Task statement ▸
Find the line with "def vibratoNext (c" in the records below. Copy it and every line after it, up to and including the line with "NOTEV (R83). -/".

Saved entries ▸
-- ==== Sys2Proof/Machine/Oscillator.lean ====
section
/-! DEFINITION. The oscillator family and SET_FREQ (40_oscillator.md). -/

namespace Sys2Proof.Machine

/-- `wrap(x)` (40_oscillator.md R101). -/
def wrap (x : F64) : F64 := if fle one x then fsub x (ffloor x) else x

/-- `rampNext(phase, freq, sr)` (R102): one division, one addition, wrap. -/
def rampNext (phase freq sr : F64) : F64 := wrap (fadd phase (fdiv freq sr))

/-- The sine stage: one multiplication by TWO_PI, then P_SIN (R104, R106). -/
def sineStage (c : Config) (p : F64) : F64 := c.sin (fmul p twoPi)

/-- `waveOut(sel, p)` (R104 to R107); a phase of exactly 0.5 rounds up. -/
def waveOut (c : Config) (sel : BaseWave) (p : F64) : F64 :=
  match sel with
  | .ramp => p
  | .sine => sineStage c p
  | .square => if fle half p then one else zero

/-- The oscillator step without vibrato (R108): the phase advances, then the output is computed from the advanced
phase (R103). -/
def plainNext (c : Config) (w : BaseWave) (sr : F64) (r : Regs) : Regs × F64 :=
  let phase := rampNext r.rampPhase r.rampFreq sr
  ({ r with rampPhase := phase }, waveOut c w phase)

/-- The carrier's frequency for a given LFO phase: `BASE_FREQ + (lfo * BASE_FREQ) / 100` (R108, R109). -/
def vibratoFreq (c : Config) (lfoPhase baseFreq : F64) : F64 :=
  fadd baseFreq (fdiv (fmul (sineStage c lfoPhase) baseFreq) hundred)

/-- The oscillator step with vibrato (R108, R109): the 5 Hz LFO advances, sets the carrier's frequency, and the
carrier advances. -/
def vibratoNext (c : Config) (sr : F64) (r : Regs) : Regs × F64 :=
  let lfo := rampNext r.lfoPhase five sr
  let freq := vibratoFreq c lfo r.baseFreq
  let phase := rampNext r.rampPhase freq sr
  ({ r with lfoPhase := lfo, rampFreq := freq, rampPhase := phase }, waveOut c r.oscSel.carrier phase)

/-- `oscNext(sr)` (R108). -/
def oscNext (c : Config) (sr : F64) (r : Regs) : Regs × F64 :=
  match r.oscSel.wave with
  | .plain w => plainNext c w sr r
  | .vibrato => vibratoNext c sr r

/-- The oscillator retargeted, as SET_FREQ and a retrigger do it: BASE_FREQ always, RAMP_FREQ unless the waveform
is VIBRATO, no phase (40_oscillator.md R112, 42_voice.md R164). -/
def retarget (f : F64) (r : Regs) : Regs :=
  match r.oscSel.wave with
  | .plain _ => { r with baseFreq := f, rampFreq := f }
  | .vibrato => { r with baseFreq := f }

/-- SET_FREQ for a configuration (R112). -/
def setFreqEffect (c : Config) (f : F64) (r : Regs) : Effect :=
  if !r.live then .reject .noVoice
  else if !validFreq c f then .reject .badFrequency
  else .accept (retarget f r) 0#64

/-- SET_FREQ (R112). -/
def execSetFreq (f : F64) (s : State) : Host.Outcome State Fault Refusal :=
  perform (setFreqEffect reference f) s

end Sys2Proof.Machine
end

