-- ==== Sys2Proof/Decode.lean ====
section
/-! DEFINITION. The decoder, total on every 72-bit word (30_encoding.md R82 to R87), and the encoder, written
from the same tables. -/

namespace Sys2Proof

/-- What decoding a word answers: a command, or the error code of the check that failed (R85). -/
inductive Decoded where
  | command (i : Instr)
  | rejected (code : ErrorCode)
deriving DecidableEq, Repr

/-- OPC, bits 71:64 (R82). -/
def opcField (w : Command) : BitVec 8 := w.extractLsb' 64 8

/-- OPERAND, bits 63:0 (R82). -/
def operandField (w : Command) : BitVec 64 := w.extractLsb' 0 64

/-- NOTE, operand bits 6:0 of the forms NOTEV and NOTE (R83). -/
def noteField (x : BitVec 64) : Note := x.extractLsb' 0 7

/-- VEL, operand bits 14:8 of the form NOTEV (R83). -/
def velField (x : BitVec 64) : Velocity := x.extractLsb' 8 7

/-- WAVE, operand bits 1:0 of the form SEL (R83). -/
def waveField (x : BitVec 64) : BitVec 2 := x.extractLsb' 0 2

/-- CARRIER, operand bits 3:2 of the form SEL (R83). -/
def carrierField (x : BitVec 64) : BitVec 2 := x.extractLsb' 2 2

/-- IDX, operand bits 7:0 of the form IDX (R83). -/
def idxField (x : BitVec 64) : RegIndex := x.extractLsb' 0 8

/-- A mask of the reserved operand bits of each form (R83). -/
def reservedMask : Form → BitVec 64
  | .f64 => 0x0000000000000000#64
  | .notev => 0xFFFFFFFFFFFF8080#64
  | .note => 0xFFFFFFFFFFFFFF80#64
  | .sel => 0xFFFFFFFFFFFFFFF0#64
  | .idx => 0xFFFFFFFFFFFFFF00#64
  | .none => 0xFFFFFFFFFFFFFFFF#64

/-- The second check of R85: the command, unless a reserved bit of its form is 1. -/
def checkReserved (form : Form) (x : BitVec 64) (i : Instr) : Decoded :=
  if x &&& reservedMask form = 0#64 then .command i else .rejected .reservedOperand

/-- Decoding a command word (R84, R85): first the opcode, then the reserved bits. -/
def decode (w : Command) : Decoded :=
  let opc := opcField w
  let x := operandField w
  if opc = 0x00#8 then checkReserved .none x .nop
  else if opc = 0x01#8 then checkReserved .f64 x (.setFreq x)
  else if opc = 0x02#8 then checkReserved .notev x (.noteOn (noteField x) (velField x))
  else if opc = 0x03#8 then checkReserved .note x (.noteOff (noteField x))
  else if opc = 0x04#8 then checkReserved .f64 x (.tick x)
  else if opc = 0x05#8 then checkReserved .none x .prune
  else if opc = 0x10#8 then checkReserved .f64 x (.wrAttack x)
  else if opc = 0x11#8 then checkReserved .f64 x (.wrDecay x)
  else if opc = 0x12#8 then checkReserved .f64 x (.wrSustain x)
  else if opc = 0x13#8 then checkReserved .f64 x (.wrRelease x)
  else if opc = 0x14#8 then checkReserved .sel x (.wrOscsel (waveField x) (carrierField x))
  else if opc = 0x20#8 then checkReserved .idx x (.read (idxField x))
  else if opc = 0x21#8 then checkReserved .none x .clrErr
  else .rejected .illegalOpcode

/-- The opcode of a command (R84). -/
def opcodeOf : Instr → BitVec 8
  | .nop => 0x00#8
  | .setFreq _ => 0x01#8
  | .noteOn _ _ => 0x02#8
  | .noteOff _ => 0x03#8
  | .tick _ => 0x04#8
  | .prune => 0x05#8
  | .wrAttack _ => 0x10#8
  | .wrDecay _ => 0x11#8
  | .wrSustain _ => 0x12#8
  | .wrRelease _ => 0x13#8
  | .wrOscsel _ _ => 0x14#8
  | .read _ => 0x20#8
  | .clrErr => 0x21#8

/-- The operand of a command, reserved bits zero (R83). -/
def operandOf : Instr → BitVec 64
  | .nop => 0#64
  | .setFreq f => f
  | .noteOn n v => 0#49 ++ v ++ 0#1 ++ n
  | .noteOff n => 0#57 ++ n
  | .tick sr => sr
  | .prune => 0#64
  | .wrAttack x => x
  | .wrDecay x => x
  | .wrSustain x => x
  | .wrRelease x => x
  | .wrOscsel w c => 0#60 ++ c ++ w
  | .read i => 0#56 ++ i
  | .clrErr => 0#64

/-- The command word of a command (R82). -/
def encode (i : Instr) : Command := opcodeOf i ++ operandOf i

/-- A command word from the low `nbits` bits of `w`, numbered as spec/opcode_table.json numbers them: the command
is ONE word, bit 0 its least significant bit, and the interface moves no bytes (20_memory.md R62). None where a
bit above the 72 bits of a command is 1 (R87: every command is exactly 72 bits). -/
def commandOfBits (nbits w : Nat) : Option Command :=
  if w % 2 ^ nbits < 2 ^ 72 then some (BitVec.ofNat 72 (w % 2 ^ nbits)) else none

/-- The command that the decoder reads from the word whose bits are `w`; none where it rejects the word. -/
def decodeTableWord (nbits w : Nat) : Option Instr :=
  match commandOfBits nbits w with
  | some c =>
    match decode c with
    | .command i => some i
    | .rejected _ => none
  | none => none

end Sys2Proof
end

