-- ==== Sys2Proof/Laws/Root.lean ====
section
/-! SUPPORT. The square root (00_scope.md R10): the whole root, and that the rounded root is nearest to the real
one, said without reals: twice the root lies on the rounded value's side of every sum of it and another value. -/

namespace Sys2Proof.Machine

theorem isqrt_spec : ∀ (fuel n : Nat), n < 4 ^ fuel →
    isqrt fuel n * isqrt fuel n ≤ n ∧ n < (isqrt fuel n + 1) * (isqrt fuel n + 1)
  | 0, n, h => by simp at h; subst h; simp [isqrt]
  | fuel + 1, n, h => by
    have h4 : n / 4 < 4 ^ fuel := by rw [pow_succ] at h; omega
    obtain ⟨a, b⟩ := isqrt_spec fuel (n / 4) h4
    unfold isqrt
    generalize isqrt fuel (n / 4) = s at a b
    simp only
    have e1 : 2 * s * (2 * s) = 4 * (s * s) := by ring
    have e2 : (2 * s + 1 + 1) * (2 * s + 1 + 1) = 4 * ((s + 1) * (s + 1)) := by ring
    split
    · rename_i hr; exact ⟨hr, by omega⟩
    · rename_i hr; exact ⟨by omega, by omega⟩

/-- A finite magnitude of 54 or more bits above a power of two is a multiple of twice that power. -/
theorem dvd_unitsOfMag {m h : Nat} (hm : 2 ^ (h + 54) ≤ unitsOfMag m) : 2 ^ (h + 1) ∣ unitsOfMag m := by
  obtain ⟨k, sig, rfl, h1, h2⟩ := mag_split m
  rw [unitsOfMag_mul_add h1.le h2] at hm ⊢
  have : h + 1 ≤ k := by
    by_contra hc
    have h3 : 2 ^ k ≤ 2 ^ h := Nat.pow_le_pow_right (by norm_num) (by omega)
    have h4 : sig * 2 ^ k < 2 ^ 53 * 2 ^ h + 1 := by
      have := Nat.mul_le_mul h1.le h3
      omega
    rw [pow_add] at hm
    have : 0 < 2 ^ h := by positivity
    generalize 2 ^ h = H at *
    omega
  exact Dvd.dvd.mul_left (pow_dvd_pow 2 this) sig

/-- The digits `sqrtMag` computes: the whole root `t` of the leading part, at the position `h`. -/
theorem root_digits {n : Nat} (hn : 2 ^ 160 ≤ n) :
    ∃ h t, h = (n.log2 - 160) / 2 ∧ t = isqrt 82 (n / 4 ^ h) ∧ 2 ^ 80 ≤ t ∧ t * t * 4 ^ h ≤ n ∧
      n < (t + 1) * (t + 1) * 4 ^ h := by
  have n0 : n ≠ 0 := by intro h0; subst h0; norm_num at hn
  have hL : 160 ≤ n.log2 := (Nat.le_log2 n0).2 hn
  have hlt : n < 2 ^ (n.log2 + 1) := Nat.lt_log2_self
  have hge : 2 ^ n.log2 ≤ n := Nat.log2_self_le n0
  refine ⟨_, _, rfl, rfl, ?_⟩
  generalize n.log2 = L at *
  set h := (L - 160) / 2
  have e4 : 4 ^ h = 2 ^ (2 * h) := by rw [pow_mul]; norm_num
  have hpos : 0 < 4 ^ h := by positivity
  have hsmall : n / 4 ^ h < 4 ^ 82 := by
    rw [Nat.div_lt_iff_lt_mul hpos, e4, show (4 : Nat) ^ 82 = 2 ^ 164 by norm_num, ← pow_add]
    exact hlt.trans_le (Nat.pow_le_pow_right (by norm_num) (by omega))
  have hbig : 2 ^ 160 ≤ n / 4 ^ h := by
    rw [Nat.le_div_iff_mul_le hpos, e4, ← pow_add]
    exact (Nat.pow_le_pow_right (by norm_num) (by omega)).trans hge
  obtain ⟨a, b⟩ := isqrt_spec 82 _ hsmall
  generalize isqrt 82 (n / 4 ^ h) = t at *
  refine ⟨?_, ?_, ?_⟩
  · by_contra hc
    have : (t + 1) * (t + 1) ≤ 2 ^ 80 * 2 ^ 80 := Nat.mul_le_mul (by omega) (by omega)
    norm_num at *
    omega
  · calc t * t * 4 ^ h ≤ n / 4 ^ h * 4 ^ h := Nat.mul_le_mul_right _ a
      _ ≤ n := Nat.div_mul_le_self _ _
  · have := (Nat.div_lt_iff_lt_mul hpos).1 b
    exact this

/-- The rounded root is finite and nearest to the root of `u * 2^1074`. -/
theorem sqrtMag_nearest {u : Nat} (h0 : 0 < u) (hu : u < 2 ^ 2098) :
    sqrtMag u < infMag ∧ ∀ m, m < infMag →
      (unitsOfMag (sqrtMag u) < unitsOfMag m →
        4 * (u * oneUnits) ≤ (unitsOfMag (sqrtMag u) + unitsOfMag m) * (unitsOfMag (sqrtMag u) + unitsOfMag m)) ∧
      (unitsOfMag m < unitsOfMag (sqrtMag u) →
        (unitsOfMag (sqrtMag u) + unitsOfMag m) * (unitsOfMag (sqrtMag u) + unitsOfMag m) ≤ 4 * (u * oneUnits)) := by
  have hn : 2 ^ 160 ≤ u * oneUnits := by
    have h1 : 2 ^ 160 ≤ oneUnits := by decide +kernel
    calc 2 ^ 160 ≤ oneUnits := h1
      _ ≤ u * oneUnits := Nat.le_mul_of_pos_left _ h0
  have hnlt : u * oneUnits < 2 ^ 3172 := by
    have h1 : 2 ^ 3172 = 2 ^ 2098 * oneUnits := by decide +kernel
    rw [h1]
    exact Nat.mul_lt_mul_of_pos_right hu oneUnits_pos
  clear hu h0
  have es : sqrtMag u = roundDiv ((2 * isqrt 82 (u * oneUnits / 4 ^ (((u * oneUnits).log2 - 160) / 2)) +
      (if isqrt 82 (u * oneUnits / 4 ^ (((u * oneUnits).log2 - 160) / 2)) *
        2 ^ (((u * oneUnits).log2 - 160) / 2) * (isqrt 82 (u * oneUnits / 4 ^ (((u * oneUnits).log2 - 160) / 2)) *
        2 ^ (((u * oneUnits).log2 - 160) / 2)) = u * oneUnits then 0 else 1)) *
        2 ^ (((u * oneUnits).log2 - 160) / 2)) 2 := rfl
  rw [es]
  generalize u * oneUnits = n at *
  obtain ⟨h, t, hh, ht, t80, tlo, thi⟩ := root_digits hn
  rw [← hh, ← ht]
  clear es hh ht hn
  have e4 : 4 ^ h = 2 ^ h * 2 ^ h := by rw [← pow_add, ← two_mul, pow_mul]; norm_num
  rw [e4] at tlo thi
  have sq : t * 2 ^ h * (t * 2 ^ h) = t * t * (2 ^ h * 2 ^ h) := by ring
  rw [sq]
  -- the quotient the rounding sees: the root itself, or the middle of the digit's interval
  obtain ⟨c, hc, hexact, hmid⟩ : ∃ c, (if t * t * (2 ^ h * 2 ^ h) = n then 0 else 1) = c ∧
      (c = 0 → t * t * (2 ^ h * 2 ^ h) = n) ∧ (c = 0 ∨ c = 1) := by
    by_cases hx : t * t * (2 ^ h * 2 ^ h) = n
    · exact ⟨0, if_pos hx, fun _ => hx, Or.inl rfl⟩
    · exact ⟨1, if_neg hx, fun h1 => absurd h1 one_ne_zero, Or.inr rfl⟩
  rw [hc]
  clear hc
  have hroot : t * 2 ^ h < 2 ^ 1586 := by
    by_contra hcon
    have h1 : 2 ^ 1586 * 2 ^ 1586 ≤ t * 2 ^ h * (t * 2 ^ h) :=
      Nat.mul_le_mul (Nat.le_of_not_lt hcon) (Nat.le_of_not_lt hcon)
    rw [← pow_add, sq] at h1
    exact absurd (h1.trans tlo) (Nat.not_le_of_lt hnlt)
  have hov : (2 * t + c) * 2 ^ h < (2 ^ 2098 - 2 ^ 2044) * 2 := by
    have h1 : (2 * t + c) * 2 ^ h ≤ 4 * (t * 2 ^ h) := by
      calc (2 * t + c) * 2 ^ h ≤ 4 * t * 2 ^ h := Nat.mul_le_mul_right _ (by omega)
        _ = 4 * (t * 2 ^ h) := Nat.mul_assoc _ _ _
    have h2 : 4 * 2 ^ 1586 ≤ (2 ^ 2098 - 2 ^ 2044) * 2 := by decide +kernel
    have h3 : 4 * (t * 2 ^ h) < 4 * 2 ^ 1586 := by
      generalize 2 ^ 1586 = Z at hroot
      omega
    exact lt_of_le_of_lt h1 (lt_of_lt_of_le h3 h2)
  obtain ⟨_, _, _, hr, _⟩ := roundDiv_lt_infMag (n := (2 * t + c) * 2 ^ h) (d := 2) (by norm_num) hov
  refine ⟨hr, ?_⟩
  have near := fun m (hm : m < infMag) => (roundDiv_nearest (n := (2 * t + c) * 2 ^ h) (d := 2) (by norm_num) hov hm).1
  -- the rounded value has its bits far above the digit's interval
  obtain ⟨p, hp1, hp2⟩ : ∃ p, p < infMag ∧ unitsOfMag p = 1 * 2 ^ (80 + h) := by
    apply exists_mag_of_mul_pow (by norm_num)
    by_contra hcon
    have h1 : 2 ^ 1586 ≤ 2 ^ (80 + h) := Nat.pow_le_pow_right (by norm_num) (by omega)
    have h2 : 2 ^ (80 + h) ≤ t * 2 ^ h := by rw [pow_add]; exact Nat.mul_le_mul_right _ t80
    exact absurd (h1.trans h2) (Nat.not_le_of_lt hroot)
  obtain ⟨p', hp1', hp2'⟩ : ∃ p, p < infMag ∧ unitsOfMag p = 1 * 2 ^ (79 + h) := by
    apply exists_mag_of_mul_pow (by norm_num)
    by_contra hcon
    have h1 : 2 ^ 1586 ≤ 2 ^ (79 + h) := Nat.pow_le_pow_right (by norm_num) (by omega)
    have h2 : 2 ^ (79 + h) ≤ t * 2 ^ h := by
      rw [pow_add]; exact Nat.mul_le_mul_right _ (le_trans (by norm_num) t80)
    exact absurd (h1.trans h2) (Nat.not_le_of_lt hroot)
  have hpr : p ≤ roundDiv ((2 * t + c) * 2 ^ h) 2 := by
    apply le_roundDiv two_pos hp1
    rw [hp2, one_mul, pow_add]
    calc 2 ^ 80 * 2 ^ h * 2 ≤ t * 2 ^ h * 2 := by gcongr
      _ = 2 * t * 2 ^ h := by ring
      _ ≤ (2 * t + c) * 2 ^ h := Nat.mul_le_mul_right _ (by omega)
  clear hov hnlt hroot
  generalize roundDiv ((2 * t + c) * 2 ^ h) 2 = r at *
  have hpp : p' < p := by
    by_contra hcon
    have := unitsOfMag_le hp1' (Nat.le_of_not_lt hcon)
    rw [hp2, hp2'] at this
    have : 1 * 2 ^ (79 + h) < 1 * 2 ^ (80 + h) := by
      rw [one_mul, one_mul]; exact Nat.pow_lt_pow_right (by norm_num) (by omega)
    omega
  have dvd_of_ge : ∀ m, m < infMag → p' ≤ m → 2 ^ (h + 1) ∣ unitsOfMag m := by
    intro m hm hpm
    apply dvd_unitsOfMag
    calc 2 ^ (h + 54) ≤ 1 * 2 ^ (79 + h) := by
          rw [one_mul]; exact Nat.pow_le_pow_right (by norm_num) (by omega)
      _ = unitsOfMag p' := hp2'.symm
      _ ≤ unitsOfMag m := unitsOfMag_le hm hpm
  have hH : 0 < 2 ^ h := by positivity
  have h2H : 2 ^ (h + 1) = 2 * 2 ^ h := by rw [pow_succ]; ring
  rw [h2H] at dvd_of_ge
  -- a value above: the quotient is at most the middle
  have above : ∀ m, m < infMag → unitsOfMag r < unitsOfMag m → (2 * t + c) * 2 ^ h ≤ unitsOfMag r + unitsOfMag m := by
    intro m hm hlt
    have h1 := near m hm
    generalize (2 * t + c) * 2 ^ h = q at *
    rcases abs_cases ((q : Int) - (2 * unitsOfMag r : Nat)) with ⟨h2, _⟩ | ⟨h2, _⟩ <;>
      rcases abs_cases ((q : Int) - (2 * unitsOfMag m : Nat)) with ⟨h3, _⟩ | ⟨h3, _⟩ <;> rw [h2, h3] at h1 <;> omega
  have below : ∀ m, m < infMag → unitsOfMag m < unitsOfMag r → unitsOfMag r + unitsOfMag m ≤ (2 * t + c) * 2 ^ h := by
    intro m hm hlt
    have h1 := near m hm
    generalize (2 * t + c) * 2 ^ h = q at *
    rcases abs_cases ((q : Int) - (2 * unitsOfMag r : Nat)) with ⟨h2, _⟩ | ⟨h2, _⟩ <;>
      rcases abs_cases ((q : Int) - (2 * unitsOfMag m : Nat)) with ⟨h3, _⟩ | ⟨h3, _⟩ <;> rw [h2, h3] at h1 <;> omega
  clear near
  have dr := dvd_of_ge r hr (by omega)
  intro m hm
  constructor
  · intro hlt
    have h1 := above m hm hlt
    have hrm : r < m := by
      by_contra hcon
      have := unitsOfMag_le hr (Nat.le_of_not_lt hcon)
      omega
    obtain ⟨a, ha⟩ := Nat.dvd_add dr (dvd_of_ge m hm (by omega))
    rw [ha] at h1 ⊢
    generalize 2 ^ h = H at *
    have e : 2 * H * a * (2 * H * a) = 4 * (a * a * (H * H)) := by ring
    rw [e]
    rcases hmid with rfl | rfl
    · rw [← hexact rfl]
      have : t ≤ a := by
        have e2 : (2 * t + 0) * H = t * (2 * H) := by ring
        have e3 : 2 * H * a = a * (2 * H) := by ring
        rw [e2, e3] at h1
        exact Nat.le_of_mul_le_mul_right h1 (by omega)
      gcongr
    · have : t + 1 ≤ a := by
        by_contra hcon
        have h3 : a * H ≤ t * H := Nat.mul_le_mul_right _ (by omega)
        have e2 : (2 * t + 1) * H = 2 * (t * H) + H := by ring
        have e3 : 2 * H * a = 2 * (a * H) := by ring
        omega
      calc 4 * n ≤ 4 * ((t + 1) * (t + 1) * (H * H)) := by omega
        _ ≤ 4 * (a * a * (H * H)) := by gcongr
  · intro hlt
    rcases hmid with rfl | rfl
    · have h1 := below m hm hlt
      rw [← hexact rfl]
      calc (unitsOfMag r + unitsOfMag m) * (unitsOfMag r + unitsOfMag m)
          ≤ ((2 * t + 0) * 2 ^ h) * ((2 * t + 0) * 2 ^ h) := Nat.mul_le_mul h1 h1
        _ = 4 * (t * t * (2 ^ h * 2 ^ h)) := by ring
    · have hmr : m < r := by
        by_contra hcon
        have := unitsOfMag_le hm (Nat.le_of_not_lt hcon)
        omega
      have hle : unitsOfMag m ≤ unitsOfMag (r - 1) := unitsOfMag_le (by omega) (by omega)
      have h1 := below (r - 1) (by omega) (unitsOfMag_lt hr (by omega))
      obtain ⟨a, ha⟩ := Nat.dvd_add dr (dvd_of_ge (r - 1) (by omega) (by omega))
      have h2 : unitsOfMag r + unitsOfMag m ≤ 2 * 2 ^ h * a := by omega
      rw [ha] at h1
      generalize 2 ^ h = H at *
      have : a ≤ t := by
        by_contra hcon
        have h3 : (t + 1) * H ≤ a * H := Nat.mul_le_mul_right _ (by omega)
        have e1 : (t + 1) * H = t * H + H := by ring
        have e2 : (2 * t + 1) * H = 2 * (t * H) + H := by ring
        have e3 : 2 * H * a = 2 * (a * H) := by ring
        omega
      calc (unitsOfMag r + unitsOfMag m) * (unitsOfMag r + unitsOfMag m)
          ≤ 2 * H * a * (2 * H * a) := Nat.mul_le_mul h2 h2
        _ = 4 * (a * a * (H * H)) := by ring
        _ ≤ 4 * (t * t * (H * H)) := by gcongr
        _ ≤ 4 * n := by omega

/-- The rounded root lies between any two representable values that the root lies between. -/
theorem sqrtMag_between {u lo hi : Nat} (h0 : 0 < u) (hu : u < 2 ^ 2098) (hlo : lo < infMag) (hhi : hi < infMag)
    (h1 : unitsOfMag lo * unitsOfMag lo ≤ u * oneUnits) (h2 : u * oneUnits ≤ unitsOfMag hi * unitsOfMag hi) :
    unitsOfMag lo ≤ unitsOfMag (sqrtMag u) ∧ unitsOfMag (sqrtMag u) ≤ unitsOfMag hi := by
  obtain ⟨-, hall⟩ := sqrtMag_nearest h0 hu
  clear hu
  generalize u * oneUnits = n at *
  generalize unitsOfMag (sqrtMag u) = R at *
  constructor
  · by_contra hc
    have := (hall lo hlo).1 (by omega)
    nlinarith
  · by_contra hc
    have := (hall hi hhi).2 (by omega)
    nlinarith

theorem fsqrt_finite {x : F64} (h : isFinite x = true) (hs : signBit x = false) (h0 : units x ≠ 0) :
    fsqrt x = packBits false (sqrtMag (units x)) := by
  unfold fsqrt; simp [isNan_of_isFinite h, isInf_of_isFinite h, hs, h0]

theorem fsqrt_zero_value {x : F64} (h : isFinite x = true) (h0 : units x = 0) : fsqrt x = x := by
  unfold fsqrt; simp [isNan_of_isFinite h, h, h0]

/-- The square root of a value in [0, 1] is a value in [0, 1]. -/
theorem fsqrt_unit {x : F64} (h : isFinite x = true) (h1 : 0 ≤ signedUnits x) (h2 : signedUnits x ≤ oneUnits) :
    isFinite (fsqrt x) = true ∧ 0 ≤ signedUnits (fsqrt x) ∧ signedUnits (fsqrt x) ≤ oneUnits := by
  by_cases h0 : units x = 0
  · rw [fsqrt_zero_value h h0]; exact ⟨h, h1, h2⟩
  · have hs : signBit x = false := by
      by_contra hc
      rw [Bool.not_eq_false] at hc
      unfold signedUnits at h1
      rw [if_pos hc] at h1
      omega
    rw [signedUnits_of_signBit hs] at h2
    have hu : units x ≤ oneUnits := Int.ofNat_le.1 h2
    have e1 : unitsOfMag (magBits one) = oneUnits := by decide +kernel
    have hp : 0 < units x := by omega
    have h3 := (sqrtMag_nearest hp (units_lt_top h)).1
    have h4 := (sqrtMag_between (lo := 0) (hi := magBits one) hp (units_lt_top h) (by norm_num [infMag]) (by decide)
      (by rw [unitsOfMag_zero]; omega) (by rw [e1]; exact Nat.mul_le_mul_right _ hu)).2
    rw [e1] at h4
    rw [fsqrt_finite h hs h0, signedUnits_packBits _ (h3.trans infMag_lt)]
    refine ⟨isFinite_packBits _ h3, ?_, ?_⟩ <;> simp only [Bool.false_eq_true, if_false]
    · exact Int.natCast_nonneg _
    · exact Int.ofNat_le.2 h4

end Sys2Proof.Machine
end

Task answer ▸
def vibratoNext (c : Config) (sr : F64) (r : Regs) : Regs × F64 :=
  let lfo := rampNext r.lfoPhase five sr
  let freq := vibratoFreq c lfo r.baseFreq
  let phase := rampNext r.rampPhase freq sr
  ({ r with lfoPhase := lfo, rampFreq := freq, rampPhase := phase }, waveOut c r.oscSel.carrier phase)

/-- `oscNext(sr)` (R108). -/
def oscNext (c : Config) (sr : F64) (r : Regs) : Regs × F64 :=
  match r.oscSel.wave with
  | .plain w => plainNext c w sr r
  | .vibrato => vibratoNext c sr r

/-- The oscillator retargeted, as SET_FREQ and a retrigger do it: BASE_FREQ always, RAMP_FREQ unless the waveform
is VIBRATO, no phase (40_oscillator.md R112, 42_voice.md R164). -/
def retarget (f : F64) (r : Regs) : Regs :=
  match r.oscSel.wave with
  | .plain _ => { r with baseFreq := f, rampFreq := f }
  | .vibrato => { r with baseFreq := f }

/-- SET_FREQ for a configuration (R112). -/
def setFreqEffect (c : Config) (f : F64) (r : Regs) : Effect :=
  if !r.live then .reject .noVoice
  else if !validFreq c f then .reject .badFrequency
  else .accept (retarget f r) 0#64

/-- SET_FREQ (R112). -/
def execSetFreq (f : F64) (s : State) : Host.Outcome State Fault Refusal :=
  perform (setFreqEffect reference f) s

end Sys2Proof.Machine
end

-- ==== Sys2Proof/Decode.lean ====
section
/-! DEFINITION. The decoder, total on every 72-bit word (30_encoding.md R82 to R87), and the encoder, written
from the same tables. -/

namespace Sys2Proof

/-- What decoding a word answers: a command, or the error code of the check that failed (R85). -/
inductive Decoded where
  | command (i : Instr)
  | rejected (code : ErrorCode)
deriving DecidableEq, Repr

/-- OPC, bits 71:64 (R82). -/
def opcField (w : Command) : BitVec 8 := w.extractLsb' 64 8

/-- OPERAND, bits 63:0 (R82). -/
def operandField (w : Command) : BitVec 64 := w.extractLsb' 0 64

/-- NOTE, operand bits 6:0 of the forms NOTEV and NOTE (R83). -/
def noteField (x : BitVec 64) : Note := x.extractLsb' 0 7

/-- VEL, operand bits 14:8 of the form NOTEV (R83). -/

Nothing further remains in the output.